Sliding Window operations do not work as documented

Hi,

I want to run a map/reduce process over last 5 seconds of data, every 4 seconds. This is quite similar to the sliding window pictorial example under Window Operations section on http://spark.incubator.apache.org/docs/latest/streaming-programming-guide.html . 

The RDDs returned by window transformation function are incorrect in my case. To investigate this further, I ran a series of examples with varying values of window length & slide interval. Summary of the test results:
(window length, slide interval) -> result
(3,1) -> success
(4,2) -> success
(3,2) -> fail
(4,3) -> fail
(5,4) -> fail
(5,2) -> fail

The only condition mentioned in the doc is that the two values(5 & 4) should be multiples of batch interval(1 in my case) and obviously, I get a run time error if I attempt to violate this condition. Looking at my results, it seems that failures result when the slide interval isn't a multiple of window length.

My code:
JavaStreamingContext stcObj = new JavaStreamingContext(confObj, new Duration(1 * 60 * 1000));
JavaDStream<String> inputStream = stcObj.textFileStream("/Input");
JavaDStream<String> objWindow = inputStream.window(new Duration(windowLen*60*1000), new Duration(slideInt*60*1000));
objWindow.dstream().saveAsTextFiles("/Output", "");

Detailed results:
(3,1) -> success
@t_0: [inputStream's RDD@t_0]
@t_1: [inputStream's RDD@t_0,1]
@t_2: [inputStream's RDD@t_0,1,2]
@t_3: [inputStream's RDD@t_1,2,3]
@t_4: [inputStream's RDD@t_2,3,4]
@t_5: [inputStream's RDD@t_3,4,5]

(4,2) -> success
@t_0: nothing
@t_1: [inputStream's RDD@t_0,1]
@t_2: nothing
@t_3: [inputStream's RDD@t_0,1,2,3]
@t_4: nothing
@t_5: [inputStream's RDD@t_2,3,4,5]

(3,2) -> fail
@t_0: nothing
@t_1: [inputStream's RDD@t_0,1]
@t_2: nothing
@t_3: [inputStream's RDD@t_2,3]    //(expected RDD@t_1,2,3)
@t_4: nothing
@t_5: [inputStream's RDD@t_4,5]    //(expected RDD@t_3,4,5)

(4,3) -> fail
@t_0: nothing
@t_1: nothing
@t_2: [inputStream's RDD@t_0,1,2]
@t_3: nothing
@t_4: nothing
@t_5: [inputStream's RDD@t_3,4,5]    //(expected RDD@t_2,3,4,5)

(5,4) -> fail
@t_0: nothing
@t_1: nothing
@t_2: nothing
@t_3: [inputStream's RDD@t_0,1,2,3]
@t_4: nothing
@t_5: nothing
@t_6: nothing
@t_7: [inputStream's RDD@t_4,5,6,7]    //(expected RDD@t_3,4,5,6,7)

(5,2) -> fail
@t_0: nothing
@t_1: [inputStream's RDD@t_0,1]
@t_2: nothing
@t_3: [inputStream's RDD@t_0,1,2,3]
@t_4: nothing
@t_5: [inputStream's RDD@t_2,3,4,5]    //(expected RDD@t_1,2,3,4,5)
@t_6: nothing
@t_7: [inputStream's RDD@t_4,5,6,7]    //(expected RDD@t_3,4,5,6,7)

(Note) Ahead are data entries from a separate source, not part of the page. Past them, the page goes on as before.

-- ==== Sys2Proof/Certificates/Slice0/Obligations.lean ====
section
/-! DEFINITION. The statements for the provers, in the order of OBLIGATIONS.json. -/

open Sys2Proof Sys2Proof.Machine

/-! ## The step, time and pins -/

/-- A step takes the command at the front of the queue and runs exec on it with the queue's rest. On an empty queue the block
idles; that clause is the model's choice (log entry 2). -/
def Obligations.StepTakesFrontCommand : Prop :=
  (∀ (c : Instr) (rest : List Instr) (s : State), s.pending = c :: rest →
      step s = exec c { s with pending := rest })
    ∧ ∀ s : State, s.pending = [] → step s = .next s

/-- R64: a tick adds 1 to the counter, wrapping, and the next tick has the length TICK_DIV now gives; while RST# is asserted
the counter is held; everything else stays. Nothing but TICK and the pin reset changes the counter. -/
def Obligations.TimeMovesByTickAlone : Prop :=
  (∀ s : State, s.rstAsserted = false →
      exec .tick s = .next { s with tick := s.tick + 1, tickLen := s.tickDiv })
    ∧ (∀ s : State, s.rstAsserted = true → exec .tick s = .next s)
    ∧ ∀ (i : Instr) (s t : State), exec i s = .next t → i ≠ .tick → i ≠ .pinReset → i ≠ .pinResetRelease →
        t.tick = s.tick

/-- R170: at PIN_RESET every block takes its pin-reset state, and PIN_RESET_RELEASE lets it resume from there. The fields that
stay are outside the part (log entries 4 and 8). -/
def Obligations.PinResetHoldsResetState : Prop :=
  (∀ s : State, exec .pinReset s = .next { State.reset with
      rstAsserted := true, pending := s.pending, csLow := s.csLow, usOut := s.usOut, dqOut := s.dqOut,
      misoOut := s.misoOut, choice := s.choice })
    ∧ ∀ s : State, s.rstAsserted = true → exec .pinResetRelease s = .next { State.reset with
        rstAsserted := false, pending := s.pending, csLow := s.csLow, usOut := s.usOut, dqOut := s.dqOut,
        misoOut := s.misoOut, choice := s.choice }

/-- The values a pin reset leaves: the Reset columns of R1 and R22, the Cleared columns of R4, R49 and R67, the global items,
the counters, the queues and tables. -/
def Obligations.ResetValuesOfThePart : Prop :=
  (∀ c, (State.reset.chan c).cfg =
      ⟨0, 0, 1, none, true, ⟨1, Vector.replicate 4 ⟨0, .position⟩⟩, .off, 16777215, 3, .project, 12500, 4, 24, 0, 3⟩)
    ∧ (∀ c, (State.reset.chan c).rt =
      ⟨.disabled, 0, Vector.replicate 4 0, Vector.replicate 4 false, 1, 1, none, 0, false, 0, false, 0, 0, 0, 0, .track, 0, [],
        12500, none, none, 0, .clean, 0, ⟨false, false, false, false⟩⟩)
    ∧ (∀ c, (State.reset.chan c).ctr = ⟨0, 0, 0, 0, 0, 0, 0, 0, 0⟩)
    ∧ (∀ d : DescId, State.reset.descs[d] = ⟨1, 0, 0, Vector.replicate 4 none⟩)
    ∧ (∀ e, State.reset.entry e = ⟨0, none⟩)
    ∧ State.reset.tick = 0 ∧ State.reset.tickDiv = 3 ∧ State.reset.partInitiator = 15 ∧ State.reset.respLimit = 65536
    ∧ (∀ k, kindEnabled State.reset.eventMask k = true)
    ∧ State.reset.intake = [] ∧ State.reset.forward = [] ∧ State.reset.hold = [] ∧ State.reset.records = []
    ∧ State.reset.outstanding = [] ∧ State.reset.sendOrder = [] ∧ State.reset.lastWinner = .forward
    ∧ State.reset.events = [] ∧ State.reset.overflow = false ∧ State.reset.droppedEvents = 0
    ∧ State.reset.stray = 0 ∧ State.reset.refusedRequests = 0
    ∧ State.reset.resetting = false ∧ State.reset.mgmt.frame = .idle

/-! ## The SPI frame -/

/-- The table of R153 for CS# and for bytes that take no command. While RST# is asserted the port ignores CS# and SCK (R170);
the model's record of the pin level and of MISO is its own (log entries 4 and 8), and so is the 0 held as command byte while
none has been received (log entry 15). -/
def Obligations.SpiFrameTable : Prop :=
  (∀ s : State, s.csLow = false → s.rstAsserted = false → s.mgmt.frame = .idle →
      exec .csFall s = .next { s with csLow := true, mgmt := ⟨.command, 0, [], []⟩, misoOut := [] })
    ∧ (∀ s : State, s.csLow = false → s.rstAsserted = true → exec .csFall s = .next { s with csLow := true })
    ∧ (∀ s : State, s.csLow = true → exec .csRise s = .next { s with csLow := false, mgmt := ⟨.idle, 0, [], []⟩ })
    ∧ (∀ (b : Byte) (s : State), s.rstAsserted = true ∨ s.mgmt.frame = .idle → exec (.spiByte b) s = .next s)
    ∧ (∀ (b : Byte) (s : State) (cmd : Cmd), s.rstAsserted = false → s.mgmt.frame = .command → b = cmd.code →
        0 < cmd.argBytes →
        exec (.spiByte b) s = .next { s with mgmt := ⟨.arguments, b, [], []⟩, misoOut := s.misoOut ++ [0] })
    ∧ (∀ (b : Byte) (s : State) (cmd : Cmd), s.rstAsserted = false → s.mgmt.frame = .arguments → s.mgmt.cmd = cmd.code →
        s.mgmt.args.length + 1 < cmd.argBytes →
        exec (.spiByte b) s =
          .next { s with mgmt := { s.mgmt with args := s.mgmt.args ++ [b] }, misoOut := s.misoOut ++ [0] })
    ∧ (∀ (b : Byte) (s : State), s.rstAsserted = false → s.mgmt.frame = .trailing →
        exec (.spiByte b) s = .next { s with misoOut := s.misoOut ++ [0] })

/-- The byte that completes a command takes it, as the command's own row does (R153, R155, R174), the four value bytes of a
SET_ITEM least significant first; that rows and bytes name one happening is the model's choice (log entry 12). -/
def Obligations.LastByteTakesTheCommand : Prop :=
  ∀ s : State, s.rstAsserted = false →
    (s.mgmt.frame = .command →
      exec (.spiByte 0x20) s = exec .popEvent s ∧ exec (.spiByte 0x21) s = exec .clearEvents s
        ∧ exec (.spiByte 0x30) s = exec .getStatus s ∧ exec (.spiByte 0x31) s = exec .getTime s
        ∧ exec (.spiByte 0x3C) s = exec .softReset s
        ∧ ∀ b : Byte, (∀ cmd : Cmd, b ≠ cmd.code) → exec (.spiByte b) s = exec (.badCommand b) s)
    ∧ (s.mgmt.frame = .arguments → s.mgmt.args = [] → ∀ b : Byte,
        (s.mgmt.cmd = 0x10 → exec (.spiByte b) s = exec (.enableChannel b) s)
          ∧ (s.mgmt.cmd = 0x11 → exec (.spiByte b) s = exec (.disableChannel b) s)
          ∧ (s.mgmt.cmd = 0x12 → exec (.spiByte b) s = exec (.getChannelState b) s)
          ∧ (s.mgmt.cmd = 0x13 → exec (.spiByte b) s = exec (.getCounters b) s)
          ∧ (s.mgmt.cmd = 0x14 → exec (.spiByte b) s = exec (.clearCounters b) s))
    ∧ (∀ scope index item : Byte, s.mgmt.frame = .arguments → s.mgmt.cmd = 0x01 → s.mgmt.args = [scope, index] →
        exec (.spiByte item) s = exec (.getItem scope index item) s)
    ∧ (∀ scope index item v0 v1 v2 v3 : Byte, s.mgmt.frame = .arguments → s.mgmt.cmd = 0x02 →
        s.mgmt.args = [scope, index, item, v0, v1, v2] →
        exec (.spiByte v3) s = exec (.setItem scope index item (v3 ++ v2 ++ v1 ++ v0)) s
          ∧ (scope = 1 → exec (.spiByte v3) s = exec (.setChannelItem index item (v3 ++ v2 ++ v1 ++ v0)) s)
          ∧ (scope = 2 → exec (.spiByte v3) s = exec (.setDescriptorItem index item (v3 ++ v2 ++ v1 ++ v0)) s)
          ∧ (scope = 0 → index = 0 →
              (item = 0 → exec (.spiByte v3) s = exec (.setTickDiv (v3 ++ v2 ++ v1 ++ v0)) s)
                ∧ (item = 1 → exec (.spiByte v3) s = exec (.setPartInitiator (v3 ++ v2 ++ v1 ++ v0)) s)
                ∧ (item = 2 → exec (.spiByte v3) s = exec (.setRespLimit (v3 ++ v2 ++ v1 ++ v0)) s)
                ∧ (item = 3 → exec (.spiByte v3) s = exec (.setEventMask (v3 ++ v2 ++ v1 ++ v0)) s)))

/-- R153, RESPONSE: a run of bytes as long as the response shifts it out whole, in order, whatever MOSI carries, and leaves the
frame in TRAILING; nothing else changes (the command and argument bytes among it: log entry 16). -/
def Obligations.ResponseShiftsOutInOrder : Prop :=
  ∀ (mosi : List Byte) (rest : List Instr) (s : State), s.rstAsserted = false → s.mgmt.frame = .response →
    s.mgmt.resp ≠ [] → mosi.length = s.mgmt.resp.length → s.pending = mosi.map Instr.spiByte ++ rest →
    Sys2Proof.core.run mosi.length s =
      .next { s with
        pending := rest, mgmt := { s.mgmt with frame := .trailing, resp := [] }, misoOut := s.misoOut ++ s.mgmt.resp }

/-- The three common checks of R157: BAD_COMMAND; RESETTING for every command but GET_STATUS and GET_TIME; BAD_ARGUMENT for
a channel argument above 11. In each case the command has no effect and its data bytes are 0 (R154). What the port holds of the
command and argument bytes after the taking is the model's choice, here and in every answer below (log entry 16). -/
def Obligations.CommonChecksRefuse : Prop :=
  (∀ (code : Byte) (s : State), s.rstAsserted = false → s.mgmt.frame = .command → (∀ cmd : Cmd, code ≠ cmd.code) →
      exec (.badCommand code) s = .next { s with mgmt := ⟨.response, code, [], [0x01]⟩, misoOut := s.misoOut ++ [0] })
    ∧ (∀ s : State, s.resetting = true →
        (∀ a b c : Byte, s.atLastByte .getItem [a, b, c] = true →
            exec (.getItem a b c) s = .next (s.answer .getItem .resetting []))
          ∧ (∀ (a b c : Byte) (v : Word), s.atLastByte .setItem (setBytes a b c v) = true →
              exec (.setItem a b c v) s = .next (s.answer .setItem .resetting [])
                ∧ (a = 1 → exec (.setChannelItem b c v) s = .next (s.answer .setItem .resetting []))
                ∧ (a = 2 → exec (.setDescriptorItem b c v) s = .next (s.answer .setItem .resetting []))
                ∧ (a = 0 → b = 0 → c = 0 → exec (.setTickDiv v) s = .next (s.answer .setItem .resetting []))
                ∧ (a = 0 → b = 0 → c = 1 → exec (.setPartInitiator v) s = .next (s.answer .setItem .resetting []))
                ∧ (a = 0 → b = 0 → c = 2 → exec (.setRespLimit v) s = .next (s.answer .setItem .resetting []))
                ∧ (a = 0 → b = 0 → c = 3 → exec (.setEventMask v) s = .next (s.answer .setItem .resetting [])))
          ∧ (∀ b : Byte,
              (s.atLastByte .enable [b] = true → exec (.enableChannel b) s = .next (s.answer .enable .resetting []))
                ∧ (s.atLastByte .disable [b] = true → exec (.disableChannel b) s = .next (s.answer .disable .resetting []))
                ∧ (s.atLastByte .getState [b] = true →
                    exec (.getChannelState b) s = .next (s.answer .getState .resetting []))
                ∧ (s.atLastByte .getCounters [b] = true →
                    exec (.getCounters b) s = .next (s.answer .getCounters .resetting []))
                ∧ (s.atLastByte .clearCounters [b] = true →
                    exec (.clearCounters b) s = .next (s.answer .clearCounters .resetting [])))
          ∧ (s.atLastByte .popEvent [] = true → exec .popEvent s = .next (s.answer .popEvent .resetting []))
          ∧ (s.atLastByte .clearEvents [] = true → exec .clearEvents s = .next (s.answer .clearEvents .resetting []))
          ∧ (s.atLastByte .softReset [] = true → exec .softReset s = .next (s.answer .softReset .resetting [])))
    ∧ ∀ (b : Byte) (s : State), s.resetting = false → 12 ≤ b.toNat →
        (s.atLastByte .enable [b] = true → exec (.enableChannel b) s = .next (s.answer .enable .badArgument []))
          ∧ (s.atLastByte .disable [b] = true → exec (.disableChannel b) s = .next (s.answer .disable .badArgument []))
          ∧ (s.atLastByte .getState [b] = true →
              exec (.getChannelState b) s = .next (s.answer .getState .badArgument []))
          ∧ (s.atLastByte .getCounters [b] = true →
              exec (.getCounters b) s = .next (s.answer .getCounters .badArgument []))
          ∧ (s.atLastByte .clearCounters [b] = true →
              exec (.clearCounters b) s = .next (s.answer .clearCounters .badArgument []))

/-! ## Items -/

/-- R158, R159: a selector names an item for scope 0, index 0 and item 0 to 3 (GLOBAL), scope 1, index 0 to 11 and item 0 to
14 (CHANNEL), scope 2, index 0 to 15 and item 0 to 6 (DESCRIPTOR), and then the item of the part, of that channel or of that
descriptor. GET_ITEM answers the item's present value, least significant byte first, and changes nothing; GET_ITEM and
SET_ITEM of a selector that names no item are answered BAD_ARGUMENT and change nothing. -/
def Obligations.SelectorsNameItems : Prop :=
  ∀ (scope index item : Byte) (s : State),
    let names : Prop := (scope.toNat = 0 ∧ index.toNat = 0 ∧ item.toNat ≤ 3)
      ∨ (scope.toNat = 1 ∧ index.toNat ≤ 11 ∧ item.toNat ≤ 14) ∨ (scope.toNat = 2 ∧ index.toNat ≤ 15 ∧ item.toNat ≤ 6)
    (s.resetting = false →
      (s.atLastByte .getItem [scope, index, item] = true →
        (∀ v : Word, s.itemValue scope index item = some v →
          exec (.getItem scope index item) s = .next (s.answer .getItem .ok
            [v.setWidth 8, (v >>> 8).setWidth 8, (v >>> 16).setWidth 8, (v >>> 24).setWidth 8]))
          ∧ (¬ names → exec (.getItem scope index item) s = .next (s.answer .getItem .badArgument [])))
        ∧ ∀ v : Word, s.atLastByte .setItem (setBytes scope index item v) = true → ¬ names →
            exec (.setItem scope index item v) s = .next (s.answer .setItem .badArgument []))
      ∧ (s.itemValue scope index item = none ↔ ¬ names) ∧ (namesItem scope index item = true ↔ names)
      ∧ s.itemValue 0 0 0 = some (s.tickDiv.setWidth 32) ∧ s.itemValue 0 0 1 = some (s.partInitiator.setWidth 32)
      ∧ s.itemValue 0 0 2 = some (BitVec.ofNat 32 s.respLimit) ∧ s.itemValue 0 0 3 = some (s.eventMask.setWidth 32)
      ∧ (∀ c : ChanId, s.itemValue 1 (BitVec.ofNat 8 c.val) item = (s.chan c).cfg.getItem item.toNat)
      ∧ ∀ d : DescId, s.itemValue 2 (BitVec.ofNat 8 d.val) item = (s.descs[d]).getItem item.toNat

I have run all the above examples twice to be sure !
I believe either my understanding of sliding window mechanism is incorrect or there is a problem in the sliding window mechanism.

Regards,
Sanjay

Re: Sliding Window operations do not work as documented

Posted by Tathagata Das <ta...@gmail.com>.
Hello Sanjay,

Yes, your understanding of lazy semantics is correct. But ideally
every batch should read based on the batch interval provided in the
StreamingContext. Can you open a JIRA on this?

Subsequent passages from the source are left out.